Smile Format: design goals
(part of Smile Format documentation)
Since there is no standard binary representation of JSON data model -- not even real proposals (closest thing is BSON, which despite its name, is NOT fully JSON compatible) -- Jackson JSON processor team decided to specify a format that is just that. Work started in 2010, and an initial version was completed by the same year, as well as first compliant parser and generator implementation, Jackson 1.6.
This document covers design rationale for the data format; format itself is explained on Smile Format specification page.
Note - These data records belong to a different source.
/-- XLAT_INV_ALL (R304). The rows of this register name no writer: supervisor code on a quire (log entry 183). -/
def execXlatInvAll (s : State) : Res State := .next (s.xlatInvWrite .quire (invWord 0 0 0 0))
/-- XLAT_INV_CTX (R304). -/
def execXlatInvCtx (ctx : CtxId) (s : State) : Res State := .next (s.xlatInvWrite .quire (invWord 1 ctx 0 0))
/-- XLAT_INV_SEG (R304). -/
def execXlatInvSeg (ctx : CtxId) (seg : BitVec 4) (s : State) : Res State :=
  .next (s.xlatInvWrite .quire (invWord 2 ctx seg 0))
/-- XLAT_INV_PAGE (R304). -/
def execXlatInvPage (ctx : CtxId) (seg : BitVec 4) (vpn : BitVec 27) (s : State) : Res State :=
  .next (s.xlatInvWrite .quire (invWord 3 ctx seg vpn))
/-- XLAT_INV_CTXTBL (R304). -/
def execXlatInvCtxtbl (ctx : CtxId) (s : State) : Res State := .next (s.xlatInvWrite .quire (invWord 4 ctx 0 0))

/-- Whether an access that may have been translated by an entry which an invalidation covers is still to be performed
(R305 item 3): a quire's outstanding load or atomic, store or queued atomic, and a mover operation's request. -/
def State.xlatOut (s : State) (v : W64) : Bool :=
  let of (c : CtxId) : Bool := bits v 62 60 = 0 || c.toNat = bits v 59 48
  (List.finRange 34).any (fun i =>
    let c := s.q i
    of (c.lastCtx.getD 0) && (s.storesOut i || s.atomics.any (fun e => e.quire = some i && e.result.isNone) ||
      (match c.stall with | .host .. | .remote .. => true | _ => false))) ||
  s.frames.toList.any (fun f => f.ops.any (fun o => o.tag.isSome && of (s.stream o.stream).owner))

/-- XLAT_INV_COMPLETE (R305): the invalidation in progress completes, and a held one starts. It waits for the accesses
already translated. -/
def execXlatInvComplete (s : State) : Res State :=
  match s.xlatInv with
  | [] => .next s
  | (_, v) :: r =>
    let s := (List.finRange 34).foldl (fun s i => s.drain i) s
    if s.xlatOut v then .next s
    else
    let t : State := { s.invalidate v with xlatInv := r }
    .next (if r.isEmpty then t.setFld 0x208 63 63 0 else t)

/-! ## The translation fault queue (R307, R308) -/

/-- XFQ_RECORD_WRITE (R308): the oldest held record is written once a slot is free. -/
def execXfqRecordWrite (s : State) : Res State := .next s.xfqStep

/-- A stalled stream that a RESUME names with its owner (R308). -/
def State.resumes (s : State) (ctx : CtxId) (id : W16) : Bool :=
  (s.stream id).state = 3 && (s.stream id).owner = ctx

/-- XFQ_RETRY (R307): translation is tried again from the faulting position, and can fault again. -/
def execXfqRetry (ctx : CtxId) (id : W16) (s : State) : Res State :=
  if s.resumes ctx id then
    let f := frameOf id
    let s := s.setFrame f { s.frames[f] with ops := s.frames[f].ops.map (fun o =>
      if o.stream = id then { o with stalled := false } else o) }
    .next ((s.setStream id ((s.stream id).setState 2)).checkStall id)
  else .next s

/-- XFQ_FAIL (R307, R360): the stream ends with XLATE_FAIL. -/
def execXfqFail (ctx : CtxId) (id : W16) (s : State) : Res State :=
  if s.resumes ctx id then
    let d := s.fresh
    .next (d.2.endStream id 0x02 (d.1.setWidth 32))
  else .next s

/-! ## Patches (R372 to R374) -/

/-- A record of SF_PATCH_BUF: malformed when a must-be-0 bit is 1 or its index is outside the image (R372). -/
def patchBad (r : W64) : Bool :=
  bits r 30 18 ≠ 0 || bits r 1 0 ≠ 0 || (bit r 31 && 1087 < bits r 17 2)

/-- Record n of the patch buffer. -/
def Frame.patchRec (f : Frame) (n : Nat) : W64 :=
  BitVec.ofNat 64 ((sGet 0 f.patchBuf (2 * n)).toNat + (sGet 0 f.patchBuf (2 * n + 1)).toNat * 2 ^ 32)

/-- The records of the patch in progress. -/
def Frame.patchRecs (f : Frame) : List W64 := (List.range f.patchCount).map f.patchRec

/-- Engines of a frame. -/
def frameEngines (f : Fin 4) : List EngineId := (List.finRange 16).map (fun k => Fin.ofNat 66 (16 * f.val + k.val))

/-- Change every engine of a frame. -/
def State.modFrameEngs (s : State) (f : Fin 4) (g : Engine → Engine) : State :=
  (frameEngines f).foldl (fun s e => s.modEng e g) s

/-- Write the records of a patch that aim at one image, in buffer order. -/
def putRecs (m : List (Nat × W32)) (recs : List W64) (dec : Bool) : List (Nat × W32) :=
  (recs.filter (fun r => bit r 31 == dec)).foldl (fun m r => sSet 0 m (bits r 17 2) (r.extractLsb' 32 32)) m

/-- Whether a headband refuses to load the decode image that a patch makes (R346): where R346's trace through a list is not
known before it runs, a free value (log entry 181). -/
def State.refusesImage (s : State) (fr : Frame) : Bool × State :=
  if !fr.patchRecs.any (fun r => bit r 31) || fr.patchRecs.any patchBad then (false, s)
  else match imageOk (putRecs fr.dec fr.patchRecs true) with
    | some ok => (!ok, s)
    | none => let d := s.fresh; (bit d.1 0, d.2)

/-- A headband's GO (R372 to R374): rejected while a patch is in progress; a malformed record ends it with nothing applied.
Every engine is held at its boundary, unless decode records wait for SYNCs (R374). -/
def State.patchGo (s : State) (f : Fin 4) (fr : Frame) : State :=
  if fr.patchBusy then s.reject .headband (0x400100 + f.val * 0x100000)
  else if fr.patchRecs.any patchBad then s.setFrame f { fr with patchResult := 2 }
  else
    let dec := fr.patchRecs.any (fun r => bit r 31)
    let hold := dec && (frameEngines f).any (fun e => !(s.eng e).halted && !(s.eng e).synced)
    let s := s.setFrame f { fr with patchBusy := true, patchDhold := hold }
    if hold || !fr.patchRecs.any (fun r => !bit r 31) then s
    else s.modFrameEngs f (fun g => { g with held := true })

/-- PATCH_START (R312, R346, R372): only by a headband, which loads nothing of an image that it refuses. -/
def State.patchStart (s : State) (f : Fin 4) (src : Source) (countm1 : Nat) : State :=
  if src ≠ .headband then s.reject src (0x400100 + f.val * 0x100000)
  else
    let fr := s.frames[f]
    if fr.patchBusy then s.patchGo f fr
    else
      let new := { fr with patchCount := countm1 + 1 }
      let r := s.refusesImage new
      if r.1 then r.2 else r.2.patchGo f new
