/-- IDLE is entered (R512). -/
def State.enterIdle (s : State) : State :=
  let s := s.domMove.foldl (fun s e => s.domEnd e.1 e.2) s
  (domOrder.reverse.foldl (fun s d => s.switchDomain d (s.idleState d)) s).setFld 0x10000 17 16 1

/-- IDLE is left for ACTIVE (R512): each domain returns to its REQ. -/
def State.leaveIdle (s : State) : State :=
  if s.devState = 1 then
    domOrder.foldl (fun s d => s.switchDomain d (s.fld (pwrDom d) 1 0)) (s.setFld 0x10000 17 16 0)
  else s

/-- SLEEP may be entered (R513). -/
def State.maySleep (s : State) : Bool :=
  s.devState = 1 && s.queues.all (fun e => e.2.owedCount = 0) && !(List.range 4).any s.allocated &&
    s.svc.isNone && (List.finRange 4).all (fun f => !s.frames[f].patchBusy)

/-- SLEEP entry (R513): every domain but SPINE is saved and switched; SPINE follows at the end. -/
def State.startSleep (s : State) : State :=
  let s := domOrder.reverse.foldl (fun s d => if d = 72 then s else s.switchDomain d (sleepState d)) s
  { s.setFld 0x10000 31 31 1 with domMove := s.domMove ++ [(72, 2)] }

/-- PWR_WAKEREC and PWR_WAKETIME of a wake (R518). -/
def State.recordWake (s : State) (cause : Nat) (p : PortId) (abort : Bool) : State :=
  let s := (s.setReg 0x10030 (BitVec.ofNat 64 (2 ^ 31 + (if abort then 2 ^ 30 else 0) + (if s.dbDrop then 2 ^ 28 else 0) +
    (if cause = 1 then p.val * 256 else 0) + cause))).setReg 0x10038 s.gtime
  { s with dbDrop := false }

/-- The wake sequence (R515): IDLE, with the doorbell buffer replayed. -/
def State.wakeUp (s : State) : State :=
  ((domOrder.foldl (fun s d => s.switchDomain d (s.idleState d)) s).setFld 0x10000 17 16 1).dbReplay

/-- Whether a wake source is enabled and its condition holds (R516, R518); LINK and WAKE_IN are events from
outside. -/
def State.wakes (s : State) (cause : Nat) (p : PortId) : Bool :=
  let en (n : Nat) : Bool := bit (s.reg 0x10028) n
  match cause with
  | 1 => en 0 && s.linkEn p
  | 2 => en 1 && !s.doorbells.isEmpty
  | 3 => en 2 && bit (s.reg 0x10040) 63
  | 4 => en 3 && decide (s.fld 0x10020 15 8 ≤ s.fld 0x10020 7 0)
  | 5 => en 4
  | 6 => true
  | _ => false

/-- A wake from SLEEP, or from its entry, which it aborts (R513, R515). -/
def State.wake (s : State) (cause : Nat) (p : PortId) : State :=
  if s.devState = 2 then (s.recordWake cause p false).wakeUp
  else if bit (s.reg 0x10000) 31 then
    let s : State := { s with domMove := s.domMove.filter (fun e => e.1 ≠ 72) }
    (((s.recordWake cause p true).wakeUp).setFld 0x10000 31 31 0).devResult 3
  else s

/-- A write of PWR_DEV (R511 to R513, R516). -/
def State.devWrite (s : State) (src : Source) (v : W64) : State :=
  let req := bits v 1 0
  let wakes : Bool := src = .host && bit (s.reg 0x10028) 1
  if !pwrWriter src then s.reject src 0x10000
  else if bit (s.reg 0x10000) 31 then s.hold 0x10000 src v
  else match req, s.devState with
    | 0, 0 => s.devResult 1
    | 0, 1 => s.leaveIdle.devResult 1
    | 0, _ => if wakes then (s.wake 2 0).leaveIdle.devResult 1 else s.devResult 2
    | 1, 0 =>
      if s.bound.toList.all Option.isNone && (List.finRange 34).all (fun i => !s.quireTaken i)
      then s.enterIdle.devResult 1 else s.devResult 2
    | 1, 1 => s.devResult 1
    | 1, _ => if wakes then (s.wake 2 0).devResult 1 else s.devResult 2
    | 2, _ => if s.maySleep then s.startSleep else s.devResult 2
    | _, _ => s.reject src 0x10000

/-- ACTIVE (R512). -/
def execActive (src : Source) (s : State) : Res State :=
  s.inOrder src (.write 0 0x10000 false 0) fun s =>
    .next (s.gate src 0x10000 (fun s => s.devWrite src 0))
/-- IDLE (R512). -/
def execIdle (src : Source) (s : State) : Res State :=
  s.inOrder src (.write 0 0x10000 false 1) fun s =>
    .next (s.gate src 0x10000 (fun s => s.devWrite src 1))
/-- SLEEP (R513). -/
def execSleep (src : Source) (s : State) : Res State :=
  s.inOrder src (.write 0 0x10000 false 2) fun s =>
    .next (s.gate src 0x10000 (fun s => s.devWrite src 2))

/-- The end of SLEEP entry: SPINE is saved and switched (R513). -/
def State.sleepEnd (s : State) : State :=
  let s := { s with domMove := s.domMove.filter (fun e => e.1 ≠ 72) }
  (((s.switchDomain 72 2).setFld 0x10000 17 16 2).setFld 0x10000 31 31 0 |>.devResult 1).unhold 0x10000 State.devWrite

/-- DOMAIN_TRANSITION_COMPLETE (R507, R513): of SPINE, the end of SLEEP entry. -/
def execDomainTransitionComplete (d : Fin 86) (s : State) : Res State :=
  match s.domMove.find? (fun e => e.1 = d.val) with
  | some e => .next (if d = 72 then s.sleepEnd else s.domEnd e.1 e.2)
  | none => .next s

/-- WAKE (R515 to R518): TIMER moves GTIME to COMPARE (log entry 8). -/
def execWake (cause : BitVec 3) (p : PortId) (s : State) : Res State :=
  if s.wakes cause.toNat p && (s.devState = 2 || bit (s.reg 0x10000) 31) then
    let t := s.fld 0x10040 62 0
    let s := if cause = 3 && decide (s.gtime.toNat < t) then { s with gtime := BitVec.ofNat 64 t } else s
    .next ((s.wake cause.toNat p).unhold 0x10000 State.devWrite)
  else .next s

/-! ## Rails (R520) -/

/-- A domain's switched supply fails while it is RETAINED, or on the way there: its save is lost (R520). -/
def State.loseSave (s : State) (d : Nat) : State :=
  if s.domState d = 2 || s.domMove.any (fun e => e.1 = d && e.2 = 2) then { s with domLost := setBit s.domLost d true }
  else s

/-- Domains that an external rail feeds (R500). -/
def railFeeds (r : Rail) (d : Nat) : Bool :=
  let press : Bool := 34 ≤ d && d < 68
  match r with
  | .core => !press
  | .press => press
  | .sram => true
  | .folio => d = 84
  | .txb | .vpp => d = 83
  | .domain k => d = k.val
  | _ => false

/-! ## Calibration (R527) -/

/-- A write of PWR_CALCTL (R494, R527). -/
def State.calWrite (s : State) (src : Source) (action : Nat) : State :=
  if !pwrWriter src || action ≠ 1 || bit (s.reg 0x10060) 31 then s.reject src 0x10060
  else s.setFld 0x10060 31 31 1

/-- FACTORY_RESTORE. -/
def execFactoryRestore (src : Source) (s : State) : Res State :=
  s.inOrder src (.write 0 0x10060 false 1) fun s =>
    .next (s.gate src 0x10060 (fun s => s.calWrite src 1))

/-- FACTORY_RESTORE_COMMIT (R527): every TRAIN and LINKEQ record is invalid, or a flash write failed and nothing
was. -/
def execFactoryRestoreCommit (ok : Bool) (s : State) : Res State :=
  if !bit (s.reg 0x10060) 31 then .next s
  else
    let s := (s.setFld 0x10060 31 31 0).setFld 0x10060 27 24 (if ok then 1 else 2)
    .next (if ok then { s with calTrain := 0, calLink := 0 } else s)

end Sys2Proof.Machine
end

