/-- How the block finds itself at a reboot that a plain write causes: free (log entry 2). -/
def State.freeEnv (s : State) : BootEnv × State :=
  let a := s.fresh
  let b := a.2.fresh
  let c := b.2.fresh
  let d := c.2.fresh
  let cap (r : Region) : BitVec 12 := BitVec.ofNat 12 (s.fld (tierStat r 0) 31 20)
  (⟨cap .hbm, cap .lpd, a.1.extractLsb' 0 8, a.1.extractLsb' 8 16, a.1.extractLsb' 24 8, a.1.extractLsb' 32 16,
    a.1.extractLsb' 48 4, b.1.setWidth 34, c.1, d.1.setWidth 2⟩, d.2)

/-- Colophon and global registers (R476, R291, R304, R307, R308, R462). The colophon's fields are RO to every writer: its
changes are the active headband's own, with the events that cause them, and a REGISTER_WRITE of a headband or of the debug
network to it is ignored as the host's is, which R17 does not say (log entry 184). -/
def State.writeGlb (s : State) (src : Source) (off : Nat) (v : W64) : State :=
  if off = 0x100 then
    let s := s.applyWrite off v
    if bit v 0 then s.setFld 0x110 30 30 0 else s
  else if off = 0x200 then s.putIf (inFolioText (bits v 45 17 * 0x20000) 0x20000) src off v
  else if off = 0x208 then (if 4 < bits v 62 60 then s.reject src off else s.xlatInvWrite src v)
  else if off = 0x220 then s.putIf (inFolioText (bits v 45 12 * 0x1000) 1 && decide (bits v 3 0 ≤ 6)) src off v
  else if off = 0x228 then s.putIf (decide (bits v 13 8 < 34) && decide (64 ≤ bits v 7 0)) src off v
  else if off = 0x230 then s.putIf (decide (bits v 15 0 < s.xfqSize)) src off v
  else if off = 0x238 then
    let r := if bits v 63 62 = 1 then execXfqRetry (v.extractLsb' 48 12) (v.setWidth 16) s
      else if bits v 63 62 = 2 then execXfqFail (v.extractLsb' 48 12) (v.setWidth 16) s
      else .next (s.reject src off)
    (match r with | .next t => t | _ => s)
  else if off = 0x300 then s.roleWrite src v
  else s.applyWrite off v

/-- Host-port registers (R381 to R384, R399). -/
def State.writeHst (s : State) (src : Source) (off : Nat) (v : W64) : State :=
  if off = 0x4008 then s.putIf (decide (16 ≤ bits v 12 0) && decide (bits v 12 0 ≤ 4096)) src off v
  else if off = 0x4018 then s.putIf (inFolioText (bits v 45 18 * 0x40000) 0x40000) src off v
  else if off = 0x4020 then s.putIf (inFolioText (bits v 45 16 * 0x10000) 0x10000) src off v
  else if off = 0x4028 then s.qcmdWrite src (bits v 51 48) (v.setWidth 12)
  else if off = 0x4030 then
    s.putIf (decide (bits v 11 8 ≤ 8) && inQueueSpace (bits v 45 12 * 0x1000) (4096 * 2 ^ bits v 11 8)) src off v
  else if off = 0x4038 then
    s.putIf (decide (bits v 15 0 < s.evqSize) && !passes s.evqSize (s.fld off 15 0) (bits v 15 0) (s.fld off 31 16)) src off v
  else s.applyWrite off v

/-- Power, clock and reset, and the headband mailbox (R488, R492, R494, R498, R505, R511, R518, R527, R528, R531). -/
def State.writePwr (s : State) (src : Source) (off : Nat) (v : W64) : State :=
  if off = 0x20008 then
    let e := s.freeEnv
    if bits v 3 0 = 0xA && s.armed then e.2.hbCtlWrite src 0xA e.1 else s.hbCtlWrite src (bits v 3 0) e.1
  else if off = 0x20010 then s.svcWrite src (bits v 51 48) (bits v 47 40) (bits v 39 32)
  else if 0x20000 ≤ off then s.applyWrite off v
  else if !pwrWriter src then s.reject src off
  else if off = 0x10000 then s.devWrite src v
  else if off = 0x10008 then s.clkWrite src v
  else if off = 0x10010 then s.putIf (decide (200 ≤ bits v 9 0) && decide (bits v 9 0 ≤ 950)) src off v
  else if off = 0x10020 then
    s.putIf (decide (bits v 31 24 ≤ 110) && decide (bits v 23 16 < bits v 31 24) && decide (bits v 15 8 ≤ bits v 31 24)) src off v
  else if off = 0x10060 then s.calWrite src (bits v 3 0)
  else if 0x10100 ≤ off then s.domWrite ((off - 0x10100) / 8) src v
  else s.applyWrite off v

/-- The error log's registers (R473 to R475). -/
def State.writeErr (s : State) (src : Source) (off : Nat) (v : W64) : State :=
  if off < 0x30020 then
    s.putIf (decide (bits v 8 0 < 384) && !passes 384 (s.fld off 8 0) (bits v 8 0) (s.fld off 24 16)) src off v
  else if off = 0x30020 then s.putIf (decide (bits v 13 8 < 34) && decide (64 ≤ bits v 7 0)) src off v
  else s.putIf (decide (2 ≤ bits v 15 8)) src off v

/-- Debug and trace (R532, R536, R538, R539). -/
def State.writeDbg (s : State) (src : Source) (off : Nat) (v : W64) : State :=
  let dbg := viaDebug src
  let u := bits v 15 0
  if off = 0x40000 then
    if !hasRing u then s.reject src off
    else if dbg then { s with dbgRingSel := BitVec.ofNat 32 u } else s.applyWrite off v
  else if off = 0x40010 then s.ringCtl dbg (v.setWidth 32)
  else if off = 0x40018 then s.emit (s.ringSel dbg) 2 none v (BitVec.ofNat 64 (sourceCode src))
  else if off = 0x40100 then
    if !hasCounters u then s.reject src off
    else if dbg then { s with dbgCntSel := BitVec.ofNat 32 u } else s.applyWrite off v
  else if 0x40200 ≤ off && off < 0x40220 then
    s.putIf ((List.range 4).all (fun k => elem v 16 k = 0 || hasCounters (elem v 16 k))) src off v
  else if off < 0x58000 then s
  else if off < 0x58100 then s.countCfg src (Fin.ofNat 16 ((off - 0x58000) / 4)) (v.setWidth 32)
  else if off < 0x58200 then s.countWrite dbg (Fin.ofNat 16 ((off - 0x58100) / 8)) v
  else s
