/-- A row of PLOUGH.N (R191). -/
def Quire.plNormRow (c : Quire) (a : Acc) (g : PlGeom) (i : Nat) : PlNorm :=
  let zs := (List.range g.nc).map (fun j => c.plZ a g i j)
  let mo := c.plVal 15 i
  let mn := zs.foldl (fun m z => maxNan m z.1) mo
  let ps := zs.map (fun z =>
    let d := diffN z.1 mn
    let p := exp2Unit d.1
    (p.1, z.2 ||| d.2 ||| p.2))
  let dc := diffN mo mn
  let cor := exp2Unit dc.1
  let t := rowSum 0 (ps.map (·.1)) g.nb
  let l := fmaVals fp32 ⟨.rne, false, 0, false⟩ (rd32 (c.plVal 20 i)) (rd32 cor.1) (rd32 t.1)
  ⟨mn, l.1, cor.1, ps.map (·.1), ps.foldl (fun f p => f ||| p.2) (dc.2 ||| cor.2 ||| t.2 ||| l.2)⟩

/-- What PLOUGH.N changes beside its destination. -/
def Quire.plNormEffects (c : Quire) (a : Acc) (g : PlGeom) (dst : PlDst) (md : RMode) : Quire :=
  let row := c.plNormRow a g
  let out (i j : Nat) : Nat × Flags :=
    convScaled g.dfmt (c.plRnd g md i j) (c.plScale dst i j) (rd32 ((row i).p.getD j 0))
  let fl := (List.range g.nrows).foldl (fun f i => f ||| (row i).fl) (plFlags g (fun i j => (out i j).2))
  let d := ((c.setFlags .plg fl).plStat (c.plReg 20) g (fun i => (row i).sum)).plStat (c.plReg 15) g
    (fun i => (row i).mx)
  let d := d.vw (c.plReg 25) (packElems 32768 32 1024 (fun e => (row (e % g.nrows)).cor))
  (d.countSr md).plCount g

/-- PLOUGH.N (R191, R201): a memory destination is an illegal form. -/
def execPloughN (q : QuireId) (dst : PlDst) (co ro : BitVec 2) (acc : Fin 2) (rm : Ext) (s : State) :
    Res State :=
  s.tehusP q (extLen rm) (match dst with | .mem .. => false | _ => true) (fun s =>
    match (s.q q).mode .plg rm with
    | none => .trap s excIllegal
    | some md =>
      let g := (s.q q).plGeom ro.toNat co.toNat
      s.tileCheck q false ((s.q q).plTiles g dst) (fun s =>
        let c := s.q q
        match c.plShape g dst acc true with
        | some e => s.tileShape q e.1 e.2
        | none =>
          let a := c.acc[acc]
          let out (i j : Nat) : Nat := (convScaled g.dfmt (c.plRnd g md i j) (c.plScale dst i j)
            (rd32 ((c.plNormRow a g i).p.getD j 0))).1
          s.plFinish q (extLen rm) g dst ⟨out, fun i j => plPoisonAt a g i j, 32⟩
            (fun c => c.plNormEffects a g dst md)))

end Sys2Proof.Machine
end

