-- ==== Sys2Proof/Machine/Dispatch.lean ====
section
/-!
DEFINITION. One arm per command: each calls its own meaning.
-/
namespace Sys2Proof.Machine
One of opportunities for improving both space- and time efficiency of data transfer with JSON-based tools would be defining a binary format that has same logical information model -- similar to various binary XML efforts, compared to canonical textual XML -- and that could thereby be accessed through existing JSON APIs, offering equivalent set of functionality.
Design goals for the desired format are:
- MUST support all logical JSON events; should not add extensions beyond what existing Jackson API offers.
- SHOULD be reasonably space-efficient (compact); to reduce "fluff"; especially to degree this can help processing efficiency.
- SHOULD be both efficient to read (deserialize) AND write (serialize): many binary formats make significant sacrifices in write speed.
- SHOULD avoid overly complex structures and algorithms
- SHOULD avoid fragility:
- Keep enough redundancy to allow for some self-consistency checks; specifically, there should be byte sequences that are invalid, to make detection of invalid content possible.
- Add explicit format version number (nothing drastic, even a nibble will do)
- MUST support auto-detection: Use a unique header ("magic cookie")
- SHOULD allow simple concatenation of content; that is, concatenation of valid properly nested sequences (that is, no open start object or start array markers) must be legal format in itself
- Aimed to allow chunked content output
- SHOULD allow proper streaming: that is, amount of required buffering can not exceed some fixed constant, size of which is related to low-level buffering, not to length of content to encoded. Note, however, that in cases where Jackson API itself imposes limits (case for embedded binary data; as well as for String values to output), implementation can make use of this existing limitation
- This specifically prevents pervasive use of length-prefix for Strings: to know byte-length of a Java String, one would need to either do additional passes (first to calculate length, second to encode), or to buffer encoded output in memory.
SHOULD be usable with WebSockets to degree feasible
- Means that effort should be made to avoid use of byte 0xFF (end marker) -- for some content (binary data), it may be necessary to introduce separate "safe" (or "framing"?) mode to use additional escaping?
- Perhaps there should be a way to use String-encoding for numbers to allow for "Web Sockets safe" mode?
- SHOULD support simple framing -- ability to separate binary-encoded content segments from each other AND efficiently scan to find these boundaries _without_ having to parse/decode contents. Framing is easy to do with textual JSON by using something as simple as linefeed, since linefeeds are always quoted in String values, as long as no indentation is used.
- SHOULD NOT over-optimize for minimal compactness: that's what compression can be used for.
- SHOULD NOT extend model beyond basic JSON data types; with exception of natively supporting binary content (which for textual JSON is supported using Base64 encoded text).
- NEED NOT design for random-access: low-level Jackson APIs are designed for sequential access; can implement "low-hanging fruits" if that makes sense.
- NEED NOT support extensive configurability: only settings that are considered obviously useful (or requested) should be added.
Guidelines derived from above:
- If goals of space-efficiency (compactness) and time-efficiency (processing speed) conflict, prefer time-efficiency over space-efficiency.